▼

-- ==== Sys2Proof/Machine/Manage.lean ====
section
/-! DEFINITION. The management controller and the host ports: reset and bring-up (14 R323 to R325), registers of the
window (14 R328), semaphores (13 R320), counters (14 R330), attestation (14 R326, R327), telemetry (14 R329), and
requests of the hosts (13 R319, R321, R322). -/

namespace Sys2Proof.Machine
set_option Elab.async false
open Sys2Proof

/-! ### Reset and bring-up (14 R323 to R325) -/

/-- Every register at its reset value; what is fused, and what the model keeps of its own, stays.
(DEDUCED: assumption 68). (DESIGN CHOICE: assumption 76). -/
def State.resetRegisters (s : State) : State :=
  { State.reset with
    agenda := s.agenda
    arbCount := s.arbCount
    freeCount := s.freeCount
    serial := s.serial
    rollbackMin := s.rollbackMin
    hostOut := s.hostOut }

/-- POWER_ON_RESET (14 R323). -/
def execPowerOnReset (s : State) : Host.Outcome State Fault Refusal := .next s.resetRegisters

/-- RESET (14 R323): SRAM, caches and L2 are invalidated; HBM and the staging area keep their bytes, the host links
their state, and the sensors their readings, which govern at once (12 R298). -/
def execReset (s : State) : Host.Outcome State Fault Refusal :=
  .next (State.reheat { s.resetRegisters with
    hbm := s.hbm
    poisonPas := s.poisonPas
    undelivPas := s.undelivPas
    damage := s.damage
    staging := s.staging
    staged := s.staged
    temps := s.temps
    linkUp := s.linkUp })

/-- RESET_DONE (14 R323): CLOCK reads 0 as RESET is left. -/
def execResetDone (s : State) : Host.Outcome State Fault Refusal :=
  .next (if s.device = .reset then { s with device := .boot, clock := 0 } else s)

/-- A byte the boot ROM loads: of the staging area, or, while nothing has been staged, of the images the part comes with
(14 R325), whatever was staged. (DESIGN CHOICE: assumption 104). -/
def State.imageByte (s : State) (o : Nat) : Byte := if s.staged then memByte s.staging o else Config.factoryByte o

/-- n bytes of image k, 0 firmware and 1 microcode, from an offset. -/
def State.imageBytes (s : State) (k off n : Nat) : List Byte := tabulate n fun i => s.imageByte (Config.imageAt k + off + i)

/-- An integer of n bytes in the header of image k: 0 the magic, 1 the version, 2 the image length (14 R325). -/
def State.headerField (s : State) (k field n : Nat) : Nat := leValue (s.imageBytes k (Config.headerAt field) n)

/-- Bytes of the body of image k, behind its header. -/
def State.imageBody (s : State) (k : Nat) : List Byte := s.imageBytes k 256 (s.headerField k 2 4 - 256)

/-- Bytes of the staging area. -/
def stagingSize : Nat := 0x1000000

/-- The boot ROM accepts image k (14 R325): its magic and its length, its digest, its signature over the first 160 header
bytes, and a version not below ROLLBACK_MIN. (PRESUMED: assumption 8). -/
def State.imageOk (s : State) (k : Nat) : Bool :=
  let len := s.headerField k 2 4
  s.headerField k 0 4 == 0x53564431 && 256 ≤ len && Config.imageAt k + len ≤ stagingSize &&
    sha256 (s.imageBody k) == s.imageBytes k (Config.headerAt 3) 32 &&
    ecdsaVerify Config.svadarKey.1 Config.svadarKey.2 (sha256 (s.imageBytes k 0 160))
      (beValue (s.imageBytes k (Config.headerAt 4) 32)) (beValue (s.imageBytes k (Config.headerAt 4 + 32) 32)) &&
    s.rollbackMin ≤ s.headerField k 1 3

/-- BOOT_VERIFY (14 R325): firmware and microcode are accepted and loaded, or one is refused. -/
def execBootVerify (s : State) : Host.Outcome State Fault Refusal :=
  .next <|
    if s.device ≠ .boot then s
    else if s.imageOk 0 && s.imageOk 1 then
      { s with
        device := .training
        fwVersion := s.headerField 0 1 3
        fwHash := sha256 (s.imageBody 0)
        ucodeHash := sha256 (s.imageBody 1) }
    else { s with device := .recovery }

/-- TRAINING_DONE (14 R323): bit n of `failed` declares stack n lost (12 R296). -/
def execTrainingDone (failed : Nat) (s : State) : Host.Outcome State Fault Refusal :=
  .next <|
    if s.device ≠ .training then s
    else
      ((List.range 8).filter failed.testBit).foldl (fun s k => s.loseStack k 1) { s with device := .ready }

/-- BRIDGE_RETRY_FAIL (01 R16, 14 R324). -/
def execBridgeRetryFail (segment : Nat) (s : State) : Host.Outcome State Fault Refusal :=
  .next (if segment < 6 then s.enterFatal 1 else s)

/-- INTERNAL_PARITY_ERROR (14 R324). -/
def execInternalParityError (s : State) : Host.Outcome State Fault Refusal := .next (s.enterFatal 3)

/-! ### Registers of the window (14 R328) -/

/-- The writable bits of a register of n bits. -/
def lowBits (v : Double) (n : Nat) : Double := BitVec.ofNat 64 (v.toNat % 2 ^ n)

/-- The thermal thresholds, unless one would lie outside its range (12 R299). -/
def thermalWrite (old v : Double) : Double :=
  let r := bitsOf v 0 8
  let t := bitsOf v 8 8
  if 60 ≤ r && r ≤ 100 && r ≤ t && t ≤ 104 then lowBits v 16 else old

/-- The writable bits of the fabric control double (13 R302). (DEDUCED: assumption 65). -/
def fabricMask : Double := 0x001FFFFFFFFF03FF#64

/-- The writable bits of double 1 of a ring entry (09 R230). -/
def ringMask : Double := 0x00FFFFFFFFFFFF3F#64

/-- A write of double k of a ring entry; a write of ring 63's entry lets event records go on (09 R231). -/
def State.writeRing (s : State) (r k : Nat) (v : Double) : State :=
  let s := s.mapRing r fun x => match k with
    | 0 => { x with base := v }
    | 1 => { x with conf := v &&& ringMask }
    | _ => x
  { s with eventStuck := s.eventStuck && r != 63 }

/-- A write of double k of a handler entry (13 R308). -/
def State.writeHandler (s : State) (q k : Nat) (v : Double) : State :=
  match k with
  | 0 => s.setHandler q 0 v
  | 1 => s.setHandler q 1 (lowBits v 17)
  | 2 => s.setHandler q 2 v
  | _ => s

/-- A write of double k of an inbound window (13 R304). -/
def State.writeWindow (s : State) (w k : Nat) (v : Double) : State :=
  let put (n : Nat) : State := { s with windows := tabPut 0 s.windows (4 * w + k) (lowBits v n) }
  match k with
  | 0 => put 56
  | 1 => put 17
  | 2 => put 36
  | _ => s

/-- A write of double k of a migration request block; a unit at work keeps the request it has (11 R282).
(DEDUCED: assumption 66). -/
def State.writeUnit (s : State) (u k : Nat) (v : Double) : State :=
  s.mapUnit u fun m =>
    if m.state ≠ 0 then m
    else match k with
      | 0 => { m with d0 := lowBits v 56 }
      | 1 => { m with d1 := v }
      | 2 => { m with d2 := lowBits v 52 }
      | _ => m

/-- A write of double k of pool or spill-ring descriptor n: the device alone moves HEAD, and TAIL of a spill ring
(10 R247, 14 R477). (DEDUCED: assumption 67). -/
def State.writePool (s : State) (n k : Nat) (v : Double) : State :=
  match k with
  | 0 => s.setPoolDouble n 0 v
  | 1 => s.setPoolDouble n 1 (lowBits v 5)
  | 3 => if n < 3 then s.setPoolDouble n 3 v else s
  | _ => s

/-- A write of a register by its offset. -/
def State.registerWrite (s : State) (off : Nat) (v : Double) : State :=
  let at_ (base size : Nat) : Bool := base ≤ off && off < base + size
  let k (base : Nat) : Nat := (off - base) / 8
  if off % 8 ≠ 0 then s
  else if off = 0x108 then { s with tokenCtl := lowBits v 40 }
  else if off = 0x110 then { s with schedCtl := lowBits v 56 }
  else if off = 0x118 then { s with memCtl := lowBits v 55 }
  else if off = 0x120 then State.reheat { s with thermal := thermalWrite s.thermal v }
  else if off = 0x128 then { s with fabricCtl := v &&& fabricMask, accelSet := true }
  else if off = 0x130 then { s with handlerPc := v }
  else if off = 0x138 then { s with supAsid := bitsOf v 0 12 }
  else if at_ 0x1000 0x800 then s.writeRing (k 0x1000 / 4) (k 0x1000 % 4) v
  else if at_ 0x2000 0x800 then s.writeHandler (k 0x2000 / 4) (k 0x2000 % 4) v
  else if at_ 0x3000 0x400 then s.writeWindow (k 0x3000 / 4) (k 0x3000 % 4) v
  else if at_ 0x4000 0x100 then s.writeUnit (k 0x4000 / 4) (k 0x4000 % 4) v
  else if at_ 0x5000 0x3A0 then s.writePool (k 0x5000 / 4) (k 0x5000 % 4) v
  else if at_ 0x6020 0x20 then { s with nonce := s.nonce.set (k 0x6020) v }
  else if at_ 0x10000 0x8000 then { s with rootTable := tabPut 0 s.rootTable (k 0x10000) v }
  else if at_ 0x20000 0x3000 && off % 32 = 16 then
    s.mapQueue ((off - 0x20000) / 0x200) ((off - 0x20000) % 0x200 / 32) fun e => { e with attrs := lowBits v 36 }
  else if at_ 0x30000 0x8000 && off % 64 = 8 then
    s.setJob ((off - 0x30000) / 0x4000) ((off - 0x30000) % 0x4000 / 64) 1 (lowBits v 60)
  else if at_ 0x40000 0x2000 then { s with routes := tabPut 0 s.routes (k 0x40000) (lowBits v 48) }
  else if at_ 0x1000000 0x1000000 then { s with staging := memSetBytes s.staging (off - 0x1000000) (leBytes 8 v.toNat), staged := true }
  else s

/-- REGISTER_WRITE (14 R328). -/
def execRegisterWrite (offset : Nat) (value : BitVec 64) (s : State) : Host.Outcome State Fault Refusal :=
  .next (s.registerWrite offset value)

/-- SEMAPHORE_TAKE (13 R320). -/
def execSemaphoreTake (sem owner : Nat) (s : State) : Host.Outcome State Fault Refusal :=
  .next <|
    if 1 ≤ owner && owner ≤ 3 && s.sems.getD sem 1 = 0 then { s with sems := s.sems.set sem owner } else s

/-- SEMAPHORE_FREE (13 R320). -/
def execSemaphoreFree (sem owner : Nat) (s : State) : Host.Outcome State Fault Refusal :=
  .next <|
    if 1 ≤ owner && owner ≤ 3 && s.sems.getD sem 0 = owner then { s with sems := s.sems.set sem 0 } else s

/-- DROPPED_CLEAR (09 R233). -/
def execDroppedClear (s : State) : Host.Outcome State Fault Refusal := .next { s with dropped := 0 }

/-- COUNTER_CLEAR (14 R330). -/
def execCounterClear (offset : Nat) (s : State) : Host.Outcome State Fault Refusal :=
  .next <|
    if 0x81000 ≤ offset && offset < 0x81200 then
      { s with stackCounters := listModify s.stackCounters ((offset - 0x81000) / 64) fun cs => cs.set (offset % 64 / 8) 0 }
    else if 0x82000 ≤ offset && offset < 0x82000 + 64 * 51 && offset % 64 / 8 < 6 then
      { s with portCounters := tabPut 0 s.portCounters (6 * ((offset - 0x82000) / 64) + offset % 64 / 8) 0 }
    else s

/-! ### Attestation (14 R326, R327) -/

/-- BUSY, DONE, PENDING or SEQ of the attestation control double. -/
def State.att (s : State) (k : Nat) : Nat := s.attCtl.getD k 0

/-- ATTESTATION_START (14 R326): a report begins and latches the nonce, or one under way is followed by another. -/
def execAttestationStart (s : State) : Host.Outcome State Fault Refusal :=
  .next <|
    if s.att 0 = 1 then { s with attCtl := s.attCtl.set 2 1 }
    else { s with attCtl := (s.attCtl.set 0 1).set 1 0, latched := s.nonce }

▲

__What you are asked to do__: Go through the listing above and write out exactly the lines starting with the one holding "requests of the" and running through the one holding "an offset. -/", ends included, and no others.

__Exercise response__:
requests of the hosts (13 R319, R321, R322). -/

namespace Sys2Proof.Machine
set_option Elab.async false
open Sys2Proof

/-! ### Reset and bring-up (14 R323 to R325) -/

/-- Every register at its reset value; what is fused, and what the model keeps of its own, stays.
(DEDUCED: assumption 68). (DESIGN CHOICE: assumption 76). -/
def State.resetRegisters (s : State) : State :=
  { State.reset with
    agenda := s.agenda
    arbCount := s.arbCount
    freeCount := s.freeCount
    serial := s.serial
    rollbackMin := s.rollbackMin
    hostOut := s.hostOut }

/-- POWER_ON_RESET (14 R323). -/
def execPowerOnReset (s : State) : Host.Outcome State Fault Refusal := .next s.resetRegisters

/-- RESET (14 R323): SRAM, caches and L2 are invalidated; HBM and the staging area keep their bytes, the host links
their state, and the sensors their readings, which govern at once (12 R298). -/
def execReset (s : State) : Host.Outcome State Fault Refusal :=
  .next (State.reheat { s.resetRegisters with
    hbm := s.hbm
    poisonPas := s.poisonPas
    undelivPas := s.undelivPas
    damage := s.damage
    staging := s.staging
    staged := s.staged
    temps := s.temps
    linkUp := s.linkUp })

/-- RESET_DONE (14 R323): CLOCK reads 0 as RESET is left. -/
def execResetDone (s : State) : Host.Outcome State Fault Refusal :=
  .next (if s.device = .reset then { s with device := .boot, clock := 0 } else s)

/-- A byte the boot ROM loads: of the staging area, or, while nothing has been staged, of the images the part comes with
(14 R325), whatever was staged. (DESIGN CHOICE: assumption 104). -/
def State.imageByte (s : State) (o : Nat) : Byte := if s.staged then memByte s.staging o else Config.factoryByte o

/-- n bytes of image k, 0 firmware and 1 microcode, from an offset. -/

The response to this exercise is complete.